`S.Y.Babu, Data Scientist`

# Latent Dirichlet Allocation / Analysis (LDA)   
#Supervised

  This is a probabilistic model used to find clusters assigments for documents.  
It uses two probability values to cluster documents: 
- **P(word | topic)**: the probability that a particular word is associated with a particular topic. This first set of probability is also considered as the **Word X Topic** matrix.  
- **P(topics | documents)**: the topics associated with documents. This second set of probability is considered as **Topics X Documents** matrix.   
These probability values are calculated for all words, topics and documents.    



#we will be using the dataset of the Australian Broadcasting Corporation, available on kaggle: 
#unzip the data 


In [1]:
#dataset in zip format
#import zipfile
#import os
# Path to the ZIP file
#zip_file_path = 'lda.zip'
# Folder to extract files to
#extracted_folder_path = 'lda_data'# Extract ZIP file
#with zipfile.ZipFile(zip_file_path, 'r') as zip_ref:
    #zip_ref.extractall(extracted_folder_path)
# Extract ZIP file
#with zipfile.ZipFile(zip_file_path, 'r') as zip_ref:
    #zip_ref.extractall(extracted_folder_path)

In [2]:
# List the extracted files
#extracted_files = os.listdir(extracted_folder_path)
#print(extracted_files)

In [3]:
#Identify the CSV file (assuming there is only one CSV file)
#csv_file = [file for file in extracted_files if file.endswith(".csv")]
#if csv_file:
    #csv_file_path = os.path.join(extracted_folder_path, csv_file[0])
    #print("CSV file found:", csv_file_path)
#else:
    #print("No CSV file found!")
    #exit()
#csv
#csv_file

In [4]:
# Load the dataset into a pandas DataFrame
#df = pd.read_csv(csv_file_path, delimiter=',', on_bad_lines='skip')     #delimiter check  [',' or ''|'']
#ParserError to fix this  Use `on_bad_lines` to skip problematic rows

In [5]:
import warnings
# To ignore all warnings, you can use the following:
warnings.filterwarnings('ignore')

## Import Useful Libraries 

In [6]:
import pandas as pd
import matplotlib.pyplot as plt
from sklearn.feature_extraction.text import CountVectorizer
from sklearn.decomposition import LatentDirichletAllocation

## Load the Dataset

In [7]:
news_data = pd.read_csv("abcnews-date-text.csv")
news_data.shape

(1244184, 2)

In [8]:
news_data.sample(5)

Unnamed: 0,publish_date,headline_text
87233,20040427,man arrested over spanish bombings
24254,20030616,call for marine park plan to have more no fishing
262909,20061010,security council condemns north korea nuclear ...
704052,20120624,aussie kennedy wins in japan
1178282,20191006,paris attacker radical vision islam anti terro...


Our data has over a million of records, and there are two columns: 
- the date a particular headline have been published.  
- the actual headline.   
By looking at the first 5 rows, we can see that we don't have the topic of the headline text!
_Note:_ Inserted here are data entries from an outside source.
-- ==== Sys2Proof/Syntax.lean ====
section
/-! DEFINITION. The commands of the block: one constructor per row of spec/opcode_table.json, in its order, with the
operands that the outside or the analogue world supplies (the table gives no fields). -/

namespace Sys2Proof
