-- ==== Sys2Proof/Machine/Operands.lean ====
section
/-! DEFINITION. Bit fields, signed numbers, saturation, rounding and check codes: the number forms that every chapter
uses. Rounding without a stated form takes halves up (log entry 12). -/

namespace Sys2Proof.Machine

/-- Bits `[hi:lo]` of a number. -/
def bits (v hi lo : Nat) : Nat := v / 2 ^ lo % 2 ^ (hi - lo + 1)

/-- Bit `i` of a number. -/
def bit (v i : Nat) : Bool := v / 2 ^ i % 2 == 1

/-- The number with bits `[hi:lo]` replaced by `x`. -/
def setBits (v hi lo x : Nat) : Nat :=
  v - bits v hi lo * 2 ^ lo + x % 2 ^ (hi - lo + 1) * 2 ^ lo

/-- 1 for true, 0 for false. -/
def b2n (b : Bool) : Nat := if b then 1 else 0

/-- The integer that the low `n` bits of `v` spell in two's complement. -/
def toSigned (n v : Nat) : Int :=
  let u := v % 2 ^ n
  if u < 2 ^ (n - 1) then (u : Int) else (u : Int) - (2 ^ n : Nat)

/-- The low `n` bits of an integer in two's complement. -/
def ofSigned (n : Nat) (x : Int) : Nat := (x % (2 ^ n : Nat)).toNat

/-- Clamp an integer into a range. -/
def clampI (lo hi x : Int) : Int := if x < lo then lo else if hi < x then hi else x

/-- Clamp an integer to an unsigned number of `n` bits. -/
def satU (n : Nat) (x : Int) : Nat := (clampI 0 ((2 ^ n : Nat) - 1) x).toNat

/-- Saturate a natural number at `n` bits. -/
def satN (n x : Nat) : Nat := min x (2 ^ n - 1)

/-- Saturate an integer as a signed number of `n` bits. -/
def satS (n : Nat) (x : Int) : Int := clampI (-(2 ^ (n - 1) : Nat)) ((2 ^ (n - 1) : Nat) - 1) x

/-- `a / b` to the nearest integer, halves up; 0 where `b` is 0. -/
def roundDiv (a b : Int) : Int := if b = 0 then 0 else (2 * a + b) / (2 * b)

/-- `a / 2^n` to the nearest integer, halves up. -/
def roundShift (a : Int) (n : Nat) : Int := roundDiv a (2 ^ n : Nat)

/-- The median of three integers. -/
def median3 (a b c : Int) : Int := max (min a b) (min (max a b) c)

/-- Difference `a - b` modulo `2^n`, read as a signed number (R40). -/
def diffMod (n a b : Nat) : Int := toSigned n (a + 2 ^ n - b % 2 ^ n)

/-- Line `a` is later than line `b` (R40). -/
def laterL (a b : Nat) : Bool := decide (0 < diffMod 32 a b)

/-- Put an entry that belongs to a line, its first component, into a list that is in the order of the lines, before those of later
lines. -/
def putInLine {α : Type} (x : Nat × α) : List (Nat × α) → List (Nat × α)
  | [] => [x]
  | y :: ys => if laterL y.1 x.1 then x :: y :: ys else y :: putInLine x ys

/-- Pack fields of (value, width) from the most significant down. -/
def packMsb (fs : List (Nat × Nat)) : Nat := fs.foldl (fun acc p => acc * 2 ^ p.2 + p.1 % 2 ^ p.2) 0

/-- The `n` bytes of a number, lowest first. -/
def leBytes (n v : Nat) : List Byte := (List.range n).map (fun i => BitVec.ofNat 8 (v / 256 ^ i))

/-- The number that bytes spell, lowest first. -/
def ofLe (bs : List Byte) : Nat := bs.foldr (fun b acc => b.toNat + 256 * acc) 0

/-- The `n` bytes of a number, highest first. -/
def beBytes (n v : Nat) : List Byte := (leBytes n v).reverse

/-- One step of CRC-8 with polynomial 0x07 over a byte (R482). -/
def crc8Byte (crc : Nat) (b : Byte) : Nat :=
  (List.range 8).foldl (fun c _ => if c / 128 % 2 = 1 then (c * 2 % 256) ^^^ 0x07 else c * 2 % 256) (crc ^^^ b.toNat)

/-- The SMBus PEC over bytes in order (R482). -/
def pec (bs : List Byte) : Byte := BitVec.ofNat 8 (bs.foldl crc8Byte 0)

/-- One step of the reflected CRC-32 with polynomial 0x04C11DB7 (0xEDB88320 reflected) over a byte (R325). -/
def crc32Byte (crc : Nat) (b : Byte) : Nat :=
  (List.range 8).foldl (fun c _ => if c % 2 = 1 then (c / 2) ^^^ 0xEDB88320 else c / 2) (crc ^^^ b.toNat)

/-- The CRC-32 of R325 over bytes in order. -/
def crc32 (bs : List Byte) : Nat := (bs.foldl crc32Byte 0xFFFFFFFF) ^^^ 0xFFFFFFFF

/-- Replace the element at place `i` of a list. -/
def lset {α : Type} (l : List α) (i : Nat) (v : α) : List α := l.set i v

/-- Sum of integers. -/
def isum (l : List Int) : Int := l.foldl (· + ·) 0

/-- Sum of naturals. -/
def nsum (l : List Nat) : Nat := l.foldl (· + ·) 0

/-- Largest of naturals, 0 for none. -/
def nmax (l : List Nat) : Nat := l.foldl max 0

/-- Integer square root. -/
def isqrt (n : Nat) : Nat := Nat.sqrt n

end Sys2Proof.Machine
end

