-- ==== Sys2Proof/Machine/RegMap.lean ====
section
/-! DEFINITION. The register map (17_address_map.md R528-R537, and the register tables R39, R71, R105, R139, R179,
R200, R245, R274, R313, R354, R383, R409, R440, R471, R500, R506, R527, R538): every assigned register with its
address, array strides, reset value, writable or clear-on-read fields and their stated ranges. -/

namespace Sys2Proof

/-- Access type of a field that is not plain RO (R530). -/
inductive Acc
  | rw | rwh | wo | w1c | rc
  deriving DecidableEq, Repr

/-- A field `[hi:lo]` with its access type and the range outside which a value is refused (R531). -/
structure Fld where
  hi : Nat
  lo : Nat
  acc : Acc
  mn : Nat
  mx : Nat
  deriving DecidableEq, Repr

/-- A register or register array: base, the dimensions as (stride, count) from the outermost (R535), the reset value
of every element (one, or one an element), and the fields that a write or a read can change. -/
structure RegDef where
  name : String
  base : Nat
  dims : List (Nat × Nat)
  resets : List Nat
  flds : List Fld
  deriving DecidableEq, Repr

/-! Addresses of the registers, by the names of the manual. -/
namespace Reg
So, we will use LDA to attempt to figure out clusters of the news.   
Over a **a million** of record, that is a lot of data. To do so, we will use only **20000** records to make the computation faster. You can increase the number of observation if you wish. 

## Preprocessing.    

In [9]:
NUM_SAMPLES = 20000 # The number of sample to use 
sample_df = news_data.sample(NUM_SAMPLES, replace=False).reset_index(drop=True)

In [10]:
sample_df.shape

(20000, 2)

In [11]:
sample_df.sample(5) # randomly show 5 rows

Unnamed: 0,publish_date,headline_text
18201,20060718,landing gear problems force f 111 to dump fuel
9710,20091203,turnbull stands by bishop
11140,20050505,union maintains attack on hospital management
4395,20181004,abc board appoints independent adviser for inv...
18906,20140623,nbnco has a strategy to keep phone and interne...
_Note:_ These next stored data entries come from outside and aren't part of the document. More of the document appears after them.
/-- Registered line `l` before any sector has drawn it (R25, R167). The bands that a GAP capture line makes ABSENT are known
then. -/
def freshLine (l : Nat) (s : State) : RegLine :=
  let t := tagOf s l
  let ep := (t.map (·.epoch)).getD s.ary.epoch
  let gap := isGap s l
  { l := l, p := ((s.tbs.hist.find? (fun h => h.l == l)).map (·.p)).getD 0, epoch := ep, gap := gap, invalid := 0
    absent := if gap then 0 else maskOf ((List.range 9).filter (fun k => (bandPlan s l k).isNone))
    settle := 0, blk := 0, short := List.replicate 9 0
    capEpoch := (List.range 9).map (fun k => ((tagOf s ((l + 2 ^ 32 - (dRaw s k).1) % 2 ^ 32)).map (·.epoch)).getD ep)
    set := lineSet s l s.ary.epoch, codes := [], labels := [], cls := [], accLeft := List.range 12, emitted := false
    shed := rfld s Reg.MGT_SHED_STATUS 11 8, ports := 0, trigT := 0, mosB := layoutLine s l 4
    own := (List.range 9).map (fun k => layoutSet s l k
      (((tagOf s ((l + 2 ^ 32 - (dRaw s k).1) % 2 ^ 32)).map (·.epoch)).getD ep)) }

/-- Store a label line, its band line index, its epoch and its labels by column, in its slot of the label history (R162, R206). -/
def storeLabels (s : State) (w : Nat × Nat × Map Nat) : State :=
  let pos := slotPos s 9 w.1
  pipMod (fun p => { p with
    store := w.2.2.foldl (fun m c => mputD 0 m (18432 * pos + c.1) c.2)
      (p.store.filter (fun e => !(decide (18432 * pos ≤ e.1) && decide (e.1 < 18432 * (pos + 1)))))
    desc := mput p.desc pos { Desc.reset with index := w.1 % 65536, epoch := w.2.1, written := 0xFFF } }) s

/-- The band store control resumes (R523): the label lines that waited are stored. -/
def labelsResume (s : State) : State := s.pip.labWait.foldl storeLabels (pipMod (fun p => { p with labWait := [] }) s)

/-- The labels of registered line `l` in sector `n` (R167): none where the label history cannot be read (R168). A line before
the first captured one reads as background. Log entry 265. -/
def segLabels (s : State) (l n : Nat) : Option (Map Nat) :=
  let b := (l + 2 ^ 32 - dLabel s) % 2 ^ 32
  let pos := slotPos s 9 b
  if (tagOf s b).isNone then some [] else if slotHolds s pos b n then some (segCodes s pos n) else none

/-- REG of sector `n` draws its segment of a registered line (R165-R168). A sector in reset gives an INVALID segment without
samples (R523); with `force` the segment is INVALID (R171). The bands of which a line is missing are noted. -/
def drawSeg (n : Nat) (force : Bool) (q : RegPart) (s : State) : RegPart :=
  let r := q.line
  let lab := segLabels s r.l n
  let r0 := { r with labels := r.labels ++ lab.getD [] }
  let done := n :: q.done
  let noLab := if lab.isNone then [9] else []
  if r.gap then { q with line := r0, done := done, lack := orAt q.lack noLab n }
  else if secOff s n then
    { q with line := { r0 with invalid := r.invalid ||| 2 ^ n }, done := done, lack := orAt q.lack noLab n }
  else
    let ks := (List.range 9).filter (fun k => !bit r.absent k)
    let got := ks.map (fun k => (k, ((bandPlan s r.l k).getD []).map (readSeg s n k)))
    let whole := (got.filter (fun e => e.2.all (·.isSome))).map (fun e => (e.1, e.2.filterMap id))
    let lacks := ((got.filter (fun e => e.2.any (·.isNone))).map (·.1)) ++ noLab
    let having := fun (f : BandBuf → Bool) => (whole.filter (fun e => e.2.any f)).map (·.1)
    let any := fun (f : BandBuf → Bool) => (got.filter (fun e => e.2.any (fun x => x.any f))).map (·.1)
    ⟨{ r0 with
        invalid := if force then r.invalid ||| 2 ^ n else r.invalid
        settle := r.settle ||| maskOf (having (·.settle)), blk := r.blk ||| maskOf (having (·.blk))
        short := orAt r.short (having (·.short)) n
        codes := r.codes ++ whole.flatMap (fun e => (formSeg s n e.1 e.2).map (fun c => (18432 * e.1 + c.1, c.2))) },
      done, orAt q.lack lacks n, orAt q.inv (any (·.invalid)) n, orAt q.late (any (·.late)) n⟩

/-- REG of sector `n` keeps the newer band line of each band that it read for line `l` in its buffer (R166). -/
def keepBufs (n l : Nat) (s : State) : State :=
  if isGap s l || secOff s n then s
  else
    let u := secOf s n
    let newest := fun k => (((bandPlan s l k).getD []).filterMap (readSeg s n k)).head?
    let b := (List.range 9).foldl (fun m k => (newest k).elim m (mput m k)) u.buf
    setSec n { u with buf := b } s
We are not interested in the **publish_data** column, since we will only be using **headline_text** data.    

**`max_df`**` : float in range [0.0, 1.0] or int, default=1.0`<br>
When building the vocabulary ignore terms that have a document frequency strictly higher than the given threshold (corpus-specific stop words). If float, the parameter represents a proportion of documents, integer absolute counts. This parameter is ignored if vocabulary is not None.
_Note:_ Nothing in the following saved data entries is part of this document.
/-- Move waiting records into the intake in the order they were raised, one at a time as entries free (R566). -/
def refillIntake : Nat → Evt → Evt
  | 0, e => e
  | n + 1, e =>
    if e.rcd.taking && decide (e.rcd.intake.length < 8) then
      match firstWaiting e with
      | none => e
      | some (code, r) =>
        let x := srcOf e code
        refillIntake n { e with
          src := mput e.src code { x with wait := none }
          rcd := { e.rcd with intake := e.rcd.intake ++ [r] } }
    else e

/-- The summary record of R512: raised once the intake has a free entry after drops, and after the waiting records of
R566. -/
def dropSummary (s : State) : State :=
  let r := s.evt.rcd
  if r.dropN ≠ 0 ∧ r.taking ∧ r.intake.length < 8 ∧ firstWaiting s.evt = none then
    raise0 0xB0E 0xB0201 [r.dropN, r.dropFirst + r.dropLast * 65536, r.dropT % 2 ^ 32]
      { s with evt := { s.evt with rcd := { r with dropN := 0, dropFirst := 0, dropLast := 0, dropT := 0 } } }
  else s

/-- Write the record at the front of the intake: a privileged one whose key matches updates its record, any other is
written new (R510, R511). -/
def writeFront (x : Rec) (rest : List Rec) (s : State) : State :=
  let src := srcOf s.evt x.code
  let rep := if x.priv then src.rep + x.rep else 0
  let src1 := if x.priv then mput s.evt.src x.code { src with rep := 0 } else s.evt.src
  let r0 := { s.evt.rcd with intake := rest }
  match (if x.priv then repeatOf x r0 else none) with
  | some y =>
    { s with evt := { s.evt with src := src1, rcd := updateRec x y rep r0 } }
  | none =>
    let w := writeNew x rep r0
    let s1 := { s with evt := { s.evt with src := src1, rcd := w.1 } }
    queueMirror r0.seq (backlogJudged (backlog s.evt.rcd) ((List.range w.2).foldl (fun s _ => raise0 0xB10 0xB0201 [2] s) s1))

/-- RECORD_WRITE (R511): the recorder serves the oldest intake entry, then takes waiting records and emits the summary of
R512. With no entry nothing happens. The stages of R511 fall within this step (log entry 7). -/
def recordWrite (s : State) : State :=
  match s.evt.rcd.intake with
  | [] => dropSummary { s with evt := refillIntake 8 s.evt }
  | x :: rest =>
    let s1 := writeFront x rest s
    dropSummary { s1 with evt := refillIntake 8 s1.evt }

/-! ### Reading records (R514) -/

/-- The valid record with the smallest SEQ not before the cursor (R514). -/
def latchPick (cursor : Nat) (recs : List RingRec) : Option RingRec :=
  recs.foldl (fun best x =>
    if (x.seq + 2 ^ 32 - cursor) % 2 ^ 32 < 2 ^ 31 then
      match best with
      | none => some x
      | some b =>
        if (x.seq + 2 ^ 32 - cursor) % 2 ^ 32 < (b.seq + 2 ^ 32 - cursor) % 2 ^ 32 then some x else some b
    else best) none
**`min_df`**` : float in range [0.0, 1.0] or int, default=1`<br>
When building the vocabulary ignore terms that have a document frequency strictly lower than the given threshold. This value is also called cut-off in the literature. If float, the parameter represents a proportion of documents, integer absolute counts. This parameter is ignored if vocabulary is not None.     


Be defining the **CountVectorizer** object as below, we ignore:   
- all terms that occur over 95% times in our document corpus. We say in this case that the terms occuring more than this threshold are not significant, most of them are  `stopwords`.   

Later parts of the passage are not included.